Filter the table to remove unnecessary tests

First we determine which fraction of features we will remove because they contain to low counts. Use the tool independent filtering for this. We need to provide again the GLM used.

Indepfilt par.png

Depending on your preferred p-value cut-off, you can decide to remove a certain fraction of the features, to avoid unnecessary testing influencing the multiple testing correction. This value needs to be provided in the 'Detect differential expression using DESeq2'.

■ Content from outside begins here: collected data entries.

/-- TBL_INIT: OPC 00000110. -/
theorem test_decode_tblInit : decode 0b00000000000000000000000000000110#32 = .instr .tblInit := by decide

/-- TBL_READ 0x8000: IMM 1000000000000000, OPC 00000111. -/
theorem test_decode_tblRead : decode 0b10000000000000000000000000000111#32 = .instr (.tblRead 0x8000#16) := by decide

/-- PKT_BUILD: OPC 00010000, D 0. -/
theorem test_decode_pktBuild : decode 0b00000000000000000000000000010000#32 = .instr (.pktBuild false) := by decide

/-- PKT_BUILD.D: OPC 00010000, D (bit 8) 1. -/
theorem test_decode_pktBuildD : decode 0b00000000000000000000000100010000#32 = .instr (.pktBuild true) := by decide

/-- PKT_VALIDATE: OPC 00010001. -/
theorem test_decode_pktValidate : decode 0b00000000000000000000000000010001#32 = .instr .pktValidate := by decide

/-- The words of O14 to O18 and X13, and the OPC values beside the legal ones, decode to ILLEGAL_OP (R76). -/
theorem test_decode_illegal :
    [0x00000000#32, 0x00000101#32, 0x00010001#32, 0x00000202#32, 0x00000108#32, 0x00010010#32, 0x00000008#32,
        0x0000000F#32, 0x00000012#32, 0x000000FF#32, 0x00008002#32, 0x00000111#32, 0x80000011#32].map decode =
      List.replicate 13 .illegalOp := by
  decide

/-- The encoder gives the words of R72. -/
theorem test_encode :
    [Instr.crcStart, .crcWordS 0x0201, .crcWordT 0x7654, .crcBufS, .crcBufT, .tblInit, .tblRead 0x8000,
        .pktBuild false, .pktBuild true, .pktValidate].map encode =
      [0x00000001, 0x02010002, 0x76540003, 0x00000004, 0x00000005, 0x00000006, 0x80000007, 0x00000010, 0x00000110,
        0x00000011] := by
  decide

/-- The host's bit numbering is the word's own. -/
theorem test_decodeTableWord :
    decodeTableWord 32 0x00000110 = some (.pktBuild true) ∧ decodeTableWord 32 0 = none ∧
      decodeTableWord 8 0x05 = some .crcBufT := by
  decide

/-! ## Smoke tests of WellFormed: each check refuses an ill-formed access -/

/-- A register access of 1, 2 or 8 bytes, and one at an address not a multiple of 4, is ill formed (R31). -/
theorem test_illFormed_register :
    ∀ r ∈ [Request.regWrite 0x0C 1 0, .regWrite 0x0C 2 0, .regRead 0x0C 8, .regWrite 0x0D 4 0, .regRead 0x0E 4],
      r.wellFormed = false ∧ after? ((machine bank).serve 0 r) = none := by
  decide +kernel

/-- A DMEM access of 0, 3 or 8 bytes is ill formed (R54). -/
theorem test_illFormed_dmem :
    ∀ r ∈ [Request.dmemWrite 0x100 3 0, .dmemRead 0x100 0, .dmemRead 0x100 8],
      r.wellFormed = false ∧ after? ((machine bank).serve 0 r) = none := by
  decide +kernel

/-- A well-formed DMEM access that reaches `P_DMEM_SIZE` has no step; one that ends there has (R54). -/
theorem test_dmem_edge :
    after? ((machine bank).serve 0 (.dmemRead 0x3FFFD 4)) = none ∧
      after? ((machine bank).serve 0 (.dmemRead 0x3FFFC 4)) ≠ none := by
  decide +kernel

/-! ## The transform under EX1 -/

/-- E2, E4, E6, E7, E8: `F` and `S`. -/
theorem test_stepF :
    [stepF ex1 0xFFFFFFFF 0, stepF ex1 0xFFFFFFFF 0x0201, stepF ex1 0x12345678 0x1234, contribS ex1 1,
        contribS ex1 0x80000000] =
      [0xBE26ED00, 0x4933BD6D, 0x2D7D97B4, 0x191B3141, 0x00008000] := by
  decide +kernel

/-- E11, E13, E14, E18: `T`. -/
theorem test_contribT :
    [contribT ex1 0x0001, contribT ex1 0x0080, contribT ex1 0x8000, contribT ex1 0x3210] =
      [0x191B3141, 0x3B83984B, 0xEDB88320, 0x821543D1] := by
  decide +kernel

/-! ## Operations -/

/-- O1. -/
theorem test_crcStart_O1 :
    (runOp (machine { bank with acc := 0x12345678 }) 0x00000001#32).map view =
      some [0xFFFFFFFF, 0xFFFFFFFF, 0, 0] := by
  decide +kernel

/-- O19: a success clears the error before it. -/
theorem test_crcStart_O19 :
    (runOp (machine { bank with err := true, cause := 1 }) 0x00000001#32).map view =
      some [0xFFFFFFFF, 0xFFFFFFFF, 0, 0] := by
  decide +kernel

/-- O2. -/
theorem test_crcWordS_O2 :
    (runOp (machine bank) 0x02010002#32).map view = some [0x4933BD6D, 0x4933BD6D, 0, 0] := by
  decide +kernel

/-- O3. -/
theorem test_crcWordT_O3 :
    (runOp (machine { bank with acc := 0 }) 0x02010003#32).map view = some [0xF715506D, 0xF715506D, 0, 4] := by
  decide +kernel

/-- O4. -/
theorem test_crcBufS_O4 :
    (runOp (machine { bank with src := 0x100, len := 3 } 0x100 [1, 2, 3]) 0x00000004#32).map view =
      some [0x4EAEC02B, 0x4EAEC02B, 0, 0] := by
  decide +kernel

/-- O10 and O12: the range is checked exactly, and an empty range may start at `P_DMEM_SIZE`. -/
theorem test_crcBufS_O10_O12 :
    (runOp (machine { bank with src := 0x3FFFF, len := 2 }) 0x00000004#32).map view =
        some [0xFFFFFFFF, 0, 0x103, 1] ∧
      (runOp (machine { bank with src := 0x40000, len := 0 }) 0x00000004#32).map view =
        some [0xFFFFFFFF, 0xFFFFFFFF, 0, 0] := by
  decide +kernel

/-- O5. -/
theorem test_crcBufT_O5 :
    (runOp (machine { bank with src := 0x100, len := 3 } 0x100 [1, 2, 3]) 0x00000005#32).map view =
      some [0x4EAEC02B, 0x4EAEC02B, 0, 4] := by
  decide +kernel

/-- O11: SRC + LEN = 2^32 does not wrap, and the table stays unbuilt. -/
theorem test_crcBufT_O11 :
    (runOp (machine { bank with src := 0xFFFFFFFF, len := 1 }) 0x00000005#32).map view =
      some [0xFFFFFFFF, 0, 0x103, 1] := by
  decide +kernel

/-- O6. -/
theorem test_tblInit_O6 :
    (runOp (machine { bank with acc := 7, result := 9 }) 0x00000006#32).map view = some [7, 9, 0, 4] := by
  decide +kernel

/-- E17, as TBL_READ 0x1234. -/
theorem test_tblRead_E17 :
    (runOp (machine { bank with acc := 7 }) 0x12340007#32).map view = some [7, 0x489382BF, 0, 4] := by
  decide +kernel

/-- PB4: truncation by DECL. -/
theorem test_pktBuild_PB4 :
    (runOp (machine { bank with cmd := 0x05, addrLo := 0x12345678, src := 0x100, len := 4, decl := 2, dst := 0x200 }
        0x100 [1, 2, 3, 4]) 0x00000110#32).map (built 0x200 14) =
      some ([14, 0x1C3, 0, 2], [0xA5, 0x05, 0x78, 0x56, 0x34, 0x12, 0x02, 0x00, 1, 2, 0xC3, 0x01, 0, 0]) := by
  decide +kernel

/-- X14: the payload is read before the frame is written over it. -/
theorem test_pktBuild_X14 :
    (runOp (machine { bank with cmd := 0x21, addrLo := 0x00010000, src := 0x200, len := 3, dst := 0x200 }
        0x200 [1, 2, 3]) 0x00000010#32).map (built 0x200 15) =
      some ([15, 0xD0, 0, 0], [0xA5, 0x21, 0, 0, 1, 0, 3, 0, 1, 2, 3, 0xD0, 0, 0, 0]) := by
  decide +kernel

/-- X8: the length error comes before the range error. -/
theorem test_pktBuild_X8 :
    (runOp (machine { bank with cmd := 0x21, decl := 0x10000, src := 0x3FFFF, len := 5 }) 0x00000110#32).map view =
      some [0xFFFFFFFF, 0, 0x302, 1] := by
  decide +kernel

/-- V4: any list that ends in its own sum is valid. -/
theorem test_pktValidate_V4 :
    (runOp (machine { bank with src := 0x100, len := 7 } 0x100 [1, 2, 3, 6, 0, 0, 0]) 0x00000011#32).map view =
      some [0xFFFFFFFF, 1, 0, 0] := by
  decide +kernel

/-- V9: a changed checksum byte. -/
theorem test_pktValidate_V9 :
    (runOp (machine { bank with src := 0x100, len := 15, result := 5 } 0x100
        [0xA5, 0x21, 0, 0, 1, 0, 3, 0, 1, 2, 3, 0xD1, 0, 0, 0]) 0x00000011#32).map view =
      some [0xFFFFFFFF, 0, 0, 0] := by
  decide +kernel

/-- O14: the word is stored and reported. -/
theorem test_illegalOp_O14 :
    ((runOp (machine { bank with op := 1 }) 0x00000000#32).bind (fun s => s.bank? 0)).map
        (fun b => (b.op, b.err, b.cause)) = some (0, true, 1) := by
  decide +kernel

/-! ## Host accesses and the order of events -/

/-- P1 step 1: a 4-byte write is little-endian, and a 2-byte one writes the low half. -/
theorem test_dmemWrite_P1 :
    (after? ((machine bank).serve 0 (.dmemWrite 0x100 4 0x76543210))).map (fun s => s.memBytes 0x100 4) =
        some [0x10, 0x32, 0x54, 0x76] ∧
      (after? ((machine bank).serve 0 (.dmemWrite 0x304 2 0x0605))).map (fun s => s.memBytes 0x304 2) =
        some [0x05, 0x06] := by
  decide +kernel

Output indepfilter par.png

Question: which fraction would you filter out, when you want a p-value cut-off 0.01? Take this value to the next step: DE detection!

Detect differential expression

The tool is "Detect differential gene expression using DESeq2". We will detect differences between the G and AG treatment.

  • Create a new history and give it an appropriate name.
  • Import the count table and the sample descriptions file.
  • Run the DESeq2 tool with appropriate parameters

Deseq2 gvsag.png

Four outputs are generated:

  • the first is the report with the graphs.
  • next we have three tabular files: one with only DE genes, one with the complete DESeq2 results with filtering applied, one with the completed DESeq2 results without filtering applied.

Deseq2 output.png

In the next section, we will need the complete DESeq2 result with filtering applied.

Question: what is the increase in number of significantly expressed genes if we apply the filtering? (hint: the report output of DESeq2 tool provides this information).

Exploring the biology behind observed changes

We need to map the feature ids to several gene sets. I have provided for you several of such mapping files in the data library for Candida:

Genesets candida.png

We will use Piano, an R package which I have integrated in Galaxy as 'Gene set analysis with Piano on feature statistics.'. You can optionally display the used R code in the output.

Piano needs:

  • the gene set mappings ('Sets file')
  • p-values ('Feature statistics file')
  • LogFC files ('Log fold change file', provides piano the directionality of the change).

You need to create the 2 first files from the DESeq results file, by cutting out the right columns.

If you select p-value as 'Type of gene level statistics', a list of different algorithms to use appear. Hold ctrl down to select multiple tests, but please do not pick Wilcoxon as this algorithm takes a lot of time to complete.

Tip: if Piano takes to much time to complete on the training session, you can check out some sample output I have provided in the Data Library, while your tool is running.

Piano results1.png


I hope that by following this training session, you have gathered a deep understanding of what RNA-seq for differential expression analysis is about. To do a complete analysis by your own, you can count about 12 days, depending on how experienced you are, how readily available the genome annotations are, as well as feature meta data and gene sets.

It was a pleasure to have you in this class! Have fun and amaze us!